Antler is ... extremely interesting. Gotta be honest, I didn't go in with high hopes, but this looks like it might have been one of the top five most significant, influential moments in my life, and it's not even over yet. This program has let me meet some interesting, intense, driven and ambitious people that I wouldn't otherwise have met. That alone made it worth doing. But beyond that, its put me on a path to building a company that I definitely wouldn't have thought to build on my own and that might make a positive change in the world while making a decent chunk of change the founders. I don't think this is something I would have done otherwise, regardless of how coherent I managed to make myself.

There's something about the combination of

  • making explicit a number of implicit background insights about the market, and company formation
  • bringing a bunch of smart, ambitious people together in a context where the goal is company formation
  • providing space, network (both in the CAT5 sense and the extended-people-to-talk-to-groups), dedicated time, and feedback loops
  • giving a carrot incentive to start the process

that seems to make me much more productive than I usually am.

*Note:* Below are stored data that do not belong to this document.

-- ==== Sys2Proof/Machine/Bundle.lean ====
section
/-!
DEFINITION. Machine/Bundle.lean: banks, bundles and register groups of the sequencer: their fields, the scaling by length, and the
checks of Table 06-2 (R129 to R147, R378).
-/
namespace Sys2Proof.Machine

/-! ### Groups (Table 06-5) -/

/-- Words of a group; a FETCH group in its short form has 2. -/
def groupWords (rearm : Bool) : Nat → Nat
  | 0 => if rearm then 2 else 5
  | 1 => if rearm then 2 else 5
  | 4 => 4
  | 5 => 8
  | 7 => 3
  | 11 => 3
  | _ => 2

/-- Header fields (Table 06-4). -/
def hEpoch (h : Nat) : Nat := bitsOf h 31 24
def hMask (h : Nat) : Nat := bitsOf h 23 12
def hFiller (h : Nat) : Bool := testBit h 11
def hRearm (h : Nat) : Bool := testBit h 10
def hLength (h : Nat) : Nat := bitsOf h 5 0

/-- The groups present, by ascending mask bit. -/
def hGroups (h : Nat) : List Nat := bitList (hMask h) 12

/-- LENGTH as the mask and REARM give it (R134). -/
def lengthOf (h : Nat) : Nat := (hGroups h).foldl (fun a g => a + groupWords (hRearm h) g) 1

/-- k words from an offset, word 0 lowest (R6). -/
def wordsAt (bank : Nat → Nat) (o k : Nat) : Nat :=
  (List.range k).foldl (fun a i => a + bank (o + i) <<< (32 * i)) 0

/-- The values of the groups of a bundle whose header stands at an offset (R133). -/
def groupsAt (bank : Nat → Nat) (rearm : Bool) : List Nat → Nat → Tbl Nat
  | [], _ => []
  | g :: gs, o => (g, wordsAt bank o (groupWords rearm g)) :: groupsAt bank rearm gs (o + groupWords rearm g)

def bundleGroups (bank : Nat → Nat) (o : Nat) : Tbl Nat :=
  groupsAt bank (hRearm (bank o)) (hGroups (bank o)) (o + 1)

def grpAt (gs : Tbl Nat) (g : Nat) : Nat := tget gs g 0

/-! ### Fields (Tables 06-7 to 06-17) -/

def fLink (g : Nat) : Nat := bitsOf g 159 152
def fSrc (g : Nat) : Nat := bitsOf g 151 149
def fFills (g : Nat) : Nat := bitsOf g 147 132
def fRuns (g : Nat) : Nat := bitsOf g 131 116
def fRun (g : Nat) : Nat := bitsOf g 115 104
def fStride (g : Nat) : Nat := bitsOf g 103 84
def fFabric (g : Nat) : Nat := bitsOf g 63 48
def fBase (g : Nat) : Nat := bitsOf g 47 0

def eRowLink (g : Nat) : Nat := bitsOf g 63 56
def eRodLink (g : Nat) : Nat := bitsOf g 55 48
def eRowPerBuf (g : Nat) : Nat := bitsOf g 47 40
def eRodPerBuf (g : Nat) : Nat := bitsOf g 39 32
def eBeats (g : Nat) : Nat := bitsOf g 31 16
def eTagBase (g : Nat) : Nat := bitsOf g 15 12

def aMask (g : Nat) : Nat := bitsOf g 63 56
def aKLen (g : Nat) : Nat := bitsOf g 55 38
def aRowTiles (g : Nat) : Nat := bitsOf g 37 26
def aRodTiles (g : Nat) : Nat := bitsOf g 25 14
def aRowFmt (g : Nat) : Nat := bitsOf g 13 11
def aRodFmt (g : Nat) : Nat := bitsOf g 10 8
def aProofExp (g : Nat) : Nat := bitsOf g 7 4
def aFold (g : Nat) : Bool := testBit g 3
def aTurnRow (g : Nat) : Bool := testBit g 2
def aTurnRod (g : Nat) : Bool := testBit g 1

def dTileBase (g : Nat) : Nat := bitsOf g 127 96
def dKeyMb (g : Nat) : Nat := bitsOf g 95 80
def dTensor (g : Nat) : Nat := bitsOf g 79 64
def dSlot (g : Nat) : Nat := bitsOf g 63 56
def dClass (g : Nat) : Nat := bitsOf g 55 54
def dMode (g : Nat) : Nat := bitsOf g 53 52
def dFmt (g : Nat) : Nat := bitsOf g 51 49
def dRound (g : Nat) : Bool := testBit g 48
def dOrder (g : Nat) : Bool := testBit g 47
def dTally (g : Nat) : Bool := testBit g 46
def dUse (g : Nat) : Nat := bitsOf g 45 40
def dPart (g : Nat) : Nat := bitsOf g 39 36
def dSlice (g : Nat) : Nat := bitsOf g 35 24
def dLink (g : Nat) : Nat := bitsOf g 23 16
def dTilesPerBuf (g : Nat) : Nat := bitsOf g 15 8

def sOpNumber (g : Nat) : Nat := bitsOf g 255 224
def sParam (g : Nat) : Nat := bitsOf g 223 192
def sParam2 (g : Nat) : Nat := bitsOf g 191 160
def sTensor (g : Nat) : Nat := bitsOf g 159 144
def sTensor2 (g : Nat) : Nat := bitsOf g 143 128
def sSlot (g : Nat) : Nat := bitsOf g 127 120
def sSlot2 (g : Nat) : Nat := bitsOf g 119 112
def sOp (g : Nat) : Nat := bitsOf g 111 104
def sOutFmt (g : Nat) : Nat := bitsOf g 103 101
def sRound (g : Nat) : Bool := testBit g 100
def sClass (g : Nat) : Nat := bitsOf g 99 98
def sADrain (g : Nat) : Bool := testBit g 97
def sSrcA (g : Nat) : Nat := bitsOf g 71 64
def sSrcB (g : Nat) : Nat := bitsOf g 63 56
def sSrcC (g : Nat) : Nat := bitsOf g 55 48
def sDst (g : Nat) : Nat := bitsOf g 47 40
def sDst2 (g : Nat) : Nat := bitsOf g 39 32
def sRowLen (g : Nat) : Nat := bitsOf g 31 16
def sRows (g : Nat) : Nat := bitsOf g 15 0

def tAction (g : Nat) : Nat := bitsOf g 63 62
def tLink (g : Nat) : Nat := bitsOf g 61 54
def tOffset (g : Nat) : Nat := bitsOf g 53 30
def tSize (g : Nat) : Nat := bitsOf g 29 6

def gMapFirst (g : Nat) : Nat := bitsOf g 95 76
def gMapCount (g : Nat) : Nat := bitsOf g 75 60
def gGroup (g : Nat) : Nat := bitsOf g 59 50
def gLandSem (g : Nat) : Nat := bitsOf g 49 42
def gCopy (g : Nat) : Nat := bitsOf g 41 40
def gKeep (g : Nat) : Bool := testBit g 39
def gDest (g : Nat) : Nat := bitsOf g 23 0

def rSliceFirst (g : Nat) : Nat := bitsOf g 63 52
def rSliceCount (g : Nat) : Nat := bitsOf g 51 40
def rGroup (g : Nat) : Nat := bitsOf g 39 30
def rVote (g : Nat) : Bool := testBit g 29
def rWire (g : Nat) : Nat := bitsOf g 28 28
def rDoneSem (g : Nat) : Nat := bitsOf g 27 20

def mWaitKind (g : Nat) : Nat := bitsOf g 63 63
def mWaitSem (g : Nat) : Nat := bitsOf g 62 53
def mWaitN (g : Nat) : Nat := bitsOf g 47 32
def mSigKind (g : Nat) : Nat := bitsOf g 31 31
def mSigSem (g : Nat) : Nat := bitsOf g 30 21
def mSigAt (g : Nat) : Bool := testBit g 20
def mSigN (g : Nat) : Nat := bitsOf g 15 0

/-- Queue code, SEL and DEPTH of PACE condition k (Table 06-16). -/
def pQueue (g k : Nat) : Nat := bitsOf g (32 * k + 31) (32 * k + 28)
def pSel (g k : Nat) : Nat := bitsOf g (32 * k + 27) (32 * k + 20)
def pDepth (g k : Nat) : Nat := bitsOf g (32 * k + 19) (32 * k + 8)

def oLayer (g : Nat) : Nat := bitsOf g 95 80
def oMb (g : Nat) : Nat := bitsOf g 79 64
def oWakeLead (g : Nat) : Nat := bitsOf g 63 48
def oWakeMask (g : Nat) : Nat := bitsOf g 47 40
def oScale (g : Nat) : Nat := bitsOf g 39 33
def oUnit (g : Nat) : Nat := bitsOf g 32 31
def oOp (g : Nat) : Nat := bitsOf g 30 28

def opNop : Nat := 0
def opRun : Nat := 1
def opStepDone : Nat := 2
def opSwap : Nat := 3
def opStop : Nat := 4

/-! ### Scaling (R137, Table 06-17) -/

/-- The scaled fields, by SCALE bit: group, high and low bit. -/
def scaledField : Nat → Nat × Nat × Nat
  | 0 => (0, 147, 132)
  | 1 => (1, 147, 132)
  | 2 => (3, 37, 26)
  | 3 => (3, 25, 14)
  | 4 => (3, 55, 38)
  | 5 => (2, 31, 16)
  | _ => (5, 15, 0)

/-- field × ceil(LEN / unit), the unit being 64, 128 or 256 tokens. -/
def scaledBy (field len unit : Nat) : Nat := field * ceilDiv len (64 * 2 ^ unit)

/-- The groups with every field that START.SCALE marks at its scaled value; a value past the field's width is kept modulo it. -/
def scaleGroups (gs : Tbl Nat) (len : Nat) : Tbl Nat :=
  let st := grpAt gs 11
  (bitList (oScale st) 7).foldl (fun gs b =>
    let f := scaledField b
    match gs.lookup f.1 with
    | some v => tset gs f.1 (setBits v f.2.1 f.2.2 (scaledBy (bitsOf v f.2.1 f.2.2) len (oUnit st)))
    | none => gs) gs

/-! ### Slate links (Table 06-24) -/

/-- The links that a Slate operation reads: SRC_A, SRC_B, SRC_C in use. -/
def slateUses : Nat → Bool × Bool × Bool
  | 0x01 => (true, true, true)
  | 0x02 => (true, true, false)
  | 0x03 => (true, true, false)
  | 0x04 => (true, true, false)
  | 0x05 => (true, true, false)
  | 0x13 => (true, true, true)
  | 0x14 => (true, true, false)
  | 0x15 => (true, true, false)
  | _ => (true, false, false)

def slateOpOk (op : Nat) : Bool := (1 ≤ op && op ≤ 0x0B) || (0x10 ≤ op && op ≤ 0x16)

/-- XENT and DROPOUT use DST2. -/
def slateUsesDst2 (op : Nat) : Bool := op == 0x15 || op == 0x16

/-- Every link field that a SLATE group uses (R378). -/
def slateLinks (g : Nat) : List Nat :=
  let u := slateUses (sOp g)
  (if u.1 && !sADrain g then [sSrcA g] else []) ++ (if u.2.1 then [sSrcB g] else []) ++ (if u.2.2 then [sSrcC g] else [])
    ++ [sDst g] ++ (if slateUsesDst2 (sOp g) then [sDst2 g] else [])

/-! ### The checks of Table 06-2 -/

/-- Rank of a format (Table 03-1). -/
def fmtRank : Nat → Nat
  | 1 => 1
  | 4 => 4
  | _ => 2

/-- The rank of a pass (R56). -/
def passRank (frame : Nat) : Nat := min (fmtRank (aRowFmt frame)) (fmtRank (aRodFmt frame))

/-- Rows and Rods of a tile (R62). -/
def tileDims (fold : Bool) : Nat × Nat := if fold then (128, 64) else (256, 32)

/-- Bytes of the squares that n tiles side by side occupy (R140): (rows across squares) × (columns across squares). -/
def tileSquares (fold order : Bool) (n : Nat) : Nat :=
  let d := tileDims fold
  let r := if order then d.2 else d.1
  let c := if order then d.1 else d.2
  if order then ceilDiv (n * r) 64 * ceilDiv c 64 else ceilDiv r 64 * ceilDiv (n * c) 64

def fmtBytes (code : Nat) : Nat :=
  match fmtOfCode code with
  | some f => f.squareBytes
  | none => 0

/-- What a bank is checked against: the Board's tables as the image loads them. -/
structure BankEnv where
  state : State
  board : Nat
  bank : Nat → Nat

def BankEnv.brd (v : BankEnv) : Board := v.state.board v.board

/-- Start of each partition (Table 05-1). -/
def Board.stashStart (x : Board) : Nat := x.partTally
def Board.gatherStart (x : Board) : Nat := x.partTally + x.partStash
def Board.streamStart (x : Board) : Nat := x.partTally + x.partStash + x.partGather

/-- A range that lies in a partition. -/
def inPart (start size a n : Nat) : Bool := decide (start ≤ a) && decide (a + n ≤ start + size)

def linkDefined (x : Board) (l : Nat) : Bool := (x.links.lookup l).isSome

/-- The domain of an epoch and its LEN_LIMIT. -/
def BankEnv.limit (v : BankEnv) (h : Nat) : Option (Nat × Nat) :=
  match v.state.domOfEpoch (hEpoch h) with
  | some d => some (d, (v.state.dom d).lenLimit)
  | none => none

/-- A marked field. -/
def isScaled (gs : Tbl Nat) (b : Nat) : Bool := testBit (oScale (grpAt gs 11)) b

They send out feedback surveys at the end of every week, and there's always a question in them along the lines of

How likely are you to recommend Antler to friends? Scale of 1 to 10.

and I've consistently hit 10. It's not for everyone, just so we're clear. It demands a level of focus, intensity and outright overconfidence (or at least a willingness to laugh at the odds and charge anyway), that I couldn't honestly recommend it to everyone I know. It's certainly a you-get-what-you-put-in-plus-luck-modifiers situation. But if starting a growth company is something you've thought about, and you're willing and able to put almost every waking moment into this for a span of approximately ten weeks, then yes. You should sign up. I hereby recommend.

The Build

Ok, that's the end of the pitch. Build-wise, I've uncovered interesting, weird facts about the development ecosystem.

Did you know that Windows installers are not a solved problem? One part of the build we're putting together involves a piece that goes on endpoints. Like, laptops, desktops, possibly phones in the future, whatever. Getting something that

  1. Runs in the background on windows
  2. Can be installed sensibly
  3. Restarts on reboot/login
  4. Doesn't send up false positives on Windows security/antivirus protections

is surprisingly non-trivial. The approach I ended up taking was a combination of InnoSetup and cx_Freeze (since I'm writing in Python). It has to be both so that users can pick which one's right for their particular use case. InnoSetup creates pretty nice installer wizards, but produces only .exes. Which universally get flagged by various security widgets. cx_Freeze can bundle an msi, which won't get similarly flagged, but is surprisingly rigid in where the resulting binary gets installed, what additional steps you can take to install dependencies, and what you can specify about the restart characteristics of the resulting application.

This is extra surprising to me because, as a long-time Debian user, the same thing in my world is entirely trivial. I'm not sure if this is some weird historical quirk of early Windows development that I'd understand better by reading through Joel on Software again, but it's more than a little annoying.

Anyhow, that task has been put away. The next part is putting together a pretty serious instrumentation layer for droplets.

Wish me luck. And as always, I'll let you know how it goes.